The act of denying a person the right to vote because of their status as a currently or formerly incarcerated person – felony disenfranchisement – disproportionately impacts people of color, who are overly policed and caged in our communities because of systemic racism. Currently, three quarters of men leaving California prisons are Black, Latino, or Asian American – this means that our state constitution is locking people of color out of the voting booth.
Research shows that restoring a person’s voting rights helps those who have served their prison sentence strengthen their connection to the community. When people feel that they are valued members of their community and that their voices matter and concerns are addressed, they are less likely to re-engage in criminal activity.

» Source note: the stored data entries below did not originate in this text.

/-- Reports for the groups that a change of a source's settings joins and leaves. A group that another source still needs is
not left. -/
def State.regroup (s old : State) : State :=
  (List.range 2).foldl (fun s p =>
    let was := old.srcGroups p
    let now := s.srcGroups p
    let gone := (nub (was.map (·.1))).filter (fun g => !(now.map (·.1)).contains g)
    let s1 := gone.foldl (fun s g => s.igmp p (.igmpLeave g)) s
    (now.filter (fun g => !was.contains g)).foldl (fun s g => s.igmp p (.igmpJoin g.1 g.2)) s1) s

/-! ### Writing samples (R133, R135, R142) -/

/-- Bits that samples in stream order take in a stored row, from the first sample index: for packed 10-bit, three
samples to a word. -/
def patch10 (words : List Nat) (first : Nat) : List Nat → Nat → List Nat
  | [], _ => words
  | v :: vs, t =>
    let k := t / 3 - first
    let sh := 10 * (t % 3)
    let w := words.getD k 0
    patch10 (words.set k (w - w / 2 ^ sh % 1024 * 2 ^ sh + v % 1024 * 2 ^ sh)) first vs (t + 1)

/-- The bytes a run of samples writes into a stored row: offset and bytes (Table 6-2, Table 7-1). -/
def State.segmentBytes (s : State) (fmt rowAddr off : Nat) (samples : List Nat) : Nat × List Byte :=
  match fmt with
  | 4 =>
    let t := 2 * off
    let first := t / 3
    let n := (t + samples.length + 2) / 3 - first
    let old := (pieces 4 (memBytes s.store.mem (rowAddr + 4 * first) (4 * n))).map leNat
    (4 * first, (patch10 old first samples t).flatMap (leBytes 4))
  | 3 => (2 * off, samples.map byteOf)
  | 0 => (4 * off, (pieces 3 samples).flatMap (fun p => p.map byteOf ++ [255]))
  | _ => (4 * off, (pieces 3 samples).flatMap (fun p =>
      leBytes 4 (p.getD 0 0 % 1024 + p.getD 1 0 % 1024 * 2 ^ 10 + p.getD 2 0 % 1024 * 2 ^ 20 + 3 * 2 ^ 30)))

/-- Samples per pixel in stream order. -/
def perPixel (fmt : Nat) : Nat := if fmt = 3 ∨ fmt = 4 then 2 else 3

def bufAddr (q : SrcSt) (k : Nat) : Nat := q.base + k * q.stride

/-- Mark the frame in progress. -/
def State.modFrame (s : State) (i : Nat) (f : FrameSt → FrameSt) : State :=
  s.modSource i (fun q => { q with frame := q.frame.map f })

/-- An ingest write: a failure makes the frame corrupt (R136). -/
def State.ingestWrite (s : State) (i a : Nat) (bs : List Byte) : State :=
  match s.storeWrite a bs with
  | (s', none) => s'
  | (s', some _) => s'.modFrame i (fun f => { f with corrupt := true })

/-- Stored samples of a row, in stream order; RGB as three components a pixel. -/
def State.rowSamples (s : State) (fmt rowAddr w : Nat) : List Nat :=
  match fmt with
  | 4 => (((pieces 4 (memBytes s.store.mem rowAddr (4 * ceilDiv (2 * w) 3))).map leNat).flatMap
      (fun x => [x % 1024, x / 1024 % 1024, x / 1048576 % 1024])).take (2 * w)
  | 3 => (memBytes s.store.mem rowAddr (2 * w)).map (·.toNat)
  | 0 => (pieces 4 (memBytes s.store.mem rowAddr (4 * w))).flatMap (fun p => (p.take 3).map (·.toNat))
  | _ => ((pieces 4 (memBytes s.store.mem rowAddr (4 * w))).map leNat).flatMap
      (fun x => [x % 1024, x / 1024 % 1024, x / 1048576 % 1024])

/-- The average of samples, rounded half up. -/
def mean (l : List Nat) : Nat := (2 * l.foldl (· + ·) 0 + l.length) / (2 * l.length)

/-- The reduced row of two full rows of w pixels (R135): 4:2:2 chroma over the block of its even pixel.
DEDUCED, log 119. -/
def reduceRows (fmt w : Nat) (a b : List Nat) : List Nat :=
  let n := half w
  if fmt = 3 ∨ fmt = 4 then
    let y := fun (r : List Nat) (x : Nat) => r.getD (2 * min x (w - 1) + 1) 0
    let c := fun (r : List Nat) (x which : Nat) => r.getD (4 * (min x (w - 1) / 2) + which) 0
    (List.range n).flatMap (fun x =>
      let luma := mean [y a (2 * x), y a (2 * x + 1), y b (2 * x), y b (2 * x + 1)]
      let even := x - x % 2
      let chroma := mean [c a (2 * even) (2 * (x % 2)), c b (2 * even) (2 * (x % 2))]
      [chroma, luma])
  else
    let v := fun (r : List Nat) (x k : Nat) => r.getD (3 * min x (w - 1) + k) 0
    (List.range n).flatMap (fun x => [0, 1, 2].map (fun k =>
      mean [v a (2 * x) k, v a (2 * x + 1) k, v b (2 * x) k, v b (2 * x + 1) k]))

/-- Every pixel of a row of w has come. -/
def FrameSt.rowFull (f : FrameSt) (w r : Nat) : Bool := mapGet 0 f.rows r == 2 ^ w - 1

/-- Write the reduced row that a received row completes. -/
def State.writeReduced (s : State) (i k row : Nat) : State :=
  let q := s.source i
  match q.frame with
  | none => s
  | some f =>
    let top := row - row % 2
    let bottom := min (top + 1) (q.height - 1)
    let full := fun (r : Nat) => f.rowFull q.width r
    if f.reduced = false ∨ (full top && full bottom) = false then s
    else
      let base := bufAddr q k
      let a := s.rowSamples q.format (base + q.pitch * top) q.width
      let b := s.rowSamples q.format (base + q.pitch * bottom) q.width
      let addr := base + q.pitch * q.height + q.reducedPitch * (top / 2)
      let (off, bytes) := s.segmentBytes q.format addr 0 (reduceRows q.format q.width a b)
      s.ingestWrite i (addr + off) bytes

/-- Write one run of samples of the frame in progress, cut at the configured raster (R142). -/
def State.writeSegment (s : State) (i : Nat) (g : Segment) : State :=
  let q := s.source i
  let pixels := g.samples.length / perPixel q.format
  let kept := min pixels (q.width - g.offset)
  let fits := decide (g.row < q.height) && decide (g.offset + pixels ≤ q.width)
  let s1 := if fits ∨ i < 4 then s else s.modFrame i (fun f => { f with mismatch := true })
  if q.height ≤ g.row ∨ kept = 0 then s1
  else
    let got := (2 ^ kept - 1) * 2 ^ g.offset
    let s2 := s1.modFrame i (fun f => { f with rows := mapSet 0 f.rows g.row ((mapGet 0 f.rows g.row).lor got) })
    match (s2.source i).frame with
    | some f =>
      match f.buf with
      | none => s2
      | some k =>
        let addr := bufAddr q k + q.pitch * g.row
        let (off, bytes) := s2.segmentBytes q.format addr g.offset (g.samples.take (kept * perPixel q.format))
        (s2.ingestWrite i (addr + off) bytes).writeReduced i k g.row
    | none => s2

/-- Samples the FIFO holds. -/
def fifoLoad (l : List Segment) : Nat := sumBy (fun g => g.samples.length) l

/-- Take received samples: written at once, or held in the 4-line FIFO while ingest may start no write (R303).
DEDUCED, log 18. -/
def State.takeSegment (s : State) (i : Nat) (g : Segment) : State :=
  if s.holding = false then s.writeSegment i g
  else
    let q := s.source i
    if fifoLoad q.fifo + g.samples.length ≤ 4 * q.width * perPixel q.format then
      s.modSource i (fun q => { q with fifo := q.fifo ++ [g] })
    else
      (s.modFrame i (fun f => { f with corrupt := true })).modSource i (fun q => { q with overruns := satInc q.overruns })

/-- Write what the FIFO holds, once ingest may. -/
def State.drainFifo (s : State) (i : Nat) : State :=
  if s.holding then s
  else (s.source i).fifo.foldl (fun s g => s.writeSegment i g) (s.modSource i (fun q => { q with fifo := [] }))

/-! ### Frames (R136, R138) -/

def SrcSt.held (q : SrcSt) (k : Nat) : Bool := q.holds.any (fun p => p.2 == some k)

/-- A buffer that is neither the newest nor held (R138): any of them, by a free value (DESIGN CHOICE, log 12). -/
def SrcSt.freeBuf (q : SrcSt) : Option Nat :=
  let free := (List.range 3).filter (fun k => q.newest != some k && !q.held k)
  free[Config.bufferPick q.frames.toNat q.drops % free.length]?

/-- Every row has come in full. -/
def FrameSt.whole (f : FrameSt) (w h : Nat) : Bool := (List.range h).all (f.rowFull w)

/-- The frame in progress ends; every configured row must have come in full (R142). -/
def State.endFrame (s : State) (i : Nat) : State :=
  let q := s.source i
  s.modFrame i (fun f => { f with ended := true, mismatch := f.mismatch || (decide (4 ≤ i) && !f.whole q.width q.height) })

/-- The newest frame is replaced; one that no head has taken counts as a drop (R138). -/
def SrcSt.becomeNewest (q : SrcSt) (k : Nat) (f : FrameSt) : SrcSt :=
  let dropped := q.newest.isSome && !q.taken
  { q with
    newest := some k, taken := false, dropNewest := false
    drops := if dropped then satInc q.drops else q.drops
    bufs := mapSet default q.bufs k ⟨q.format, q.width, q.height, bufAddr q k, q.pitch, q.reducedPitch, f.reduced⟩ }

/-- The frame in progress has been written: its counts, and whether it becomes the newest (R136). One that does not match
its configured size or format leaves the source's state (R142), and any other one returns it to LOCKED (R140). -/
def State.finishFrame (s : State) (i : Nat) : State :=
  match (s.source i).frame with
  | none => s
  | some f =>
    if f.ended = false ∨ s.holding = true then s
    else
      let bad := f.corrupt || f.mismatch
      let s1 := s.modSource i (fun q => { q with
        frame := none
        corrupts := if bad then satInc q.corrupts else q.corrupts
        mismatches := if f.mismatch then satInc q.mismatches else q.mismatches })
      match f.buf with
      | none => s1
      | some k =>
        let s2 := s1.modSource i (fun q => { q with frames := q.frames + 1 })
        let s3 := if bad = true ∧ srcDiscards (s.reg .SRC_CONFIG i) = true then s2
          else s2.modSource i (fun q => q.becomeNewest k f)
        if f.mismatch = true ∨ (s3.source i).state = srcRefused ∨ (s3.source i).state = srcDisabled then s3
        else s3.setSrcState i srcLocked 0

Restoring voting rights to individuals on parole will strengthen our democracy, address systemic racial biases in our constitution, and make us safer. For these reasons, AFSC strongly recommends a YES vote on Proposition 17.
NO on Proposition 20 [Rejected by voters on Nov. 3]
Proposition 20 seeks to embed California more firmly in a culture of punishment and incarceration by rolling back many of the historic and vital gains that our movement has made in recent years, including through Propositions 47, 57, and Assembly Bill 109.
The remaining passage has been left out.